Online Lenders Attempted to Collect 440% to 950% APR Loans that Were Illegal in Many States

Washington, DC – The Consumer Financial Protection Bureau (CFPB) yesterday took action against four tribally affiliated online payday installment lenders for deceiving consumers and collecting debt that was not legally owed in many states because the loans exceeded state interest rate caps or because the lenders were unlicensed. Under the law of those states, the illegal loans were void and could not be collected.

The four online lenders – Golden Valley Lending, Inc., Silver Cloud Financial, Inc., Mountain Summit Financial, Inc., and Majestic Lake Financial, Inc. – made $300 to $1200 long-term payday installment loans with annual percentage rates (APRs) from 440% to 950%. The CFPB charged that the loans violated licensing requirements or interest-rate caps – or both – that made the loans void in whole or in part in at least 17 states: Arizona, Arkansas, Colorado, Connecticut, Illinois, Indiana, Kentucky, Massachusetts, Minnesota, Montana, New Hampshire, New Jersey, New Mexico, New York, North Carolina, Ohio, and South Dakota.
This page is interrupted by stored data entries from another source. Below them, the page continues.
/-- POWER_TRANSITION_DONE: the steps of the transition in progress are complete (R469 to R471). A section whose CRC fails leaves the
device in STANDBY with the reason for the running slot (R470). -/
def execPowerTransitionDone (s : State) : Host.Outcome State Fault Refusal :=
  .next <|
    match s.glb.trans with
    | 1 => if quietNow s then movePwr (standbySteps s) 2 else s
    | 2 => if quietNow s then hibernate s else s
    | 3 =>
      if (neededPds s true).all s.pg = false then s
      else
        let slot := s.rd R.GLB_BOOT_SLOT
        match loadAll s slot (sections s slot) {} with
        | .ok l => resume s l
        | .error r =>
          let s1 := powerOff (setFail s slot r) [2, 3, 4, 5, 10, 1]
          movePwr (setGlb s1 { s1.glb with trans := 0 }) 2
    | _ => s

end Sys2Proof.Machine
end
While some of those states permit short-term payday loans, all but New Mexico and Ohio limit the interest rates for long-term loans, according to a report by the National Consumer Law Center, and most of the states (including New Mexico and Ohio) limit interest rates for unlicensed lenders or void loans by unlicensed lenders. (South Dakota voters adopted a 36% interest rate cap after the NCLC report was published and Connecticut and New Hampshire also adjusted their rates.)

“High-cost loans, whether short-term payday loans or long-term payday loans, put people in a cycle of debt. State interest rate caps are a critical consumer protection, and the Consumer Financial Protection Bureau is defending families against predatory lenders,” said Lauren Saunders, associate director of the National Consumer Law Center.

All of the lenders are owned and incorporated by the Habematolel Pomo of Upper Lake Indian Tribe located in Upper Lake, California. The lenders claimed that only tribal law, not state law, applied to the loans. However, in 2014, the Supreme Court made clear that tribes “’going beyond reservation boundaries’ are subject to any generally applicable state law.’” The loans to the borrowers were not made on the California reservation. “Predatory lenders can’t evade state loan protections by hiding behind a tribe,” said Saunders.

The CFPB alleges that the four lenders made electronic withdrawals from consumers’ bank accounts or called or sent letters to consumers demanding payment for debts that consumers were under no legal obligation to pay, violating not only state law but also the federal law against unfair, deceptive and abusive practices. The CFPB is the consumer watchdog that was created in 2010 after the financial crisis to protect American consumers from unscrupulous financial practices.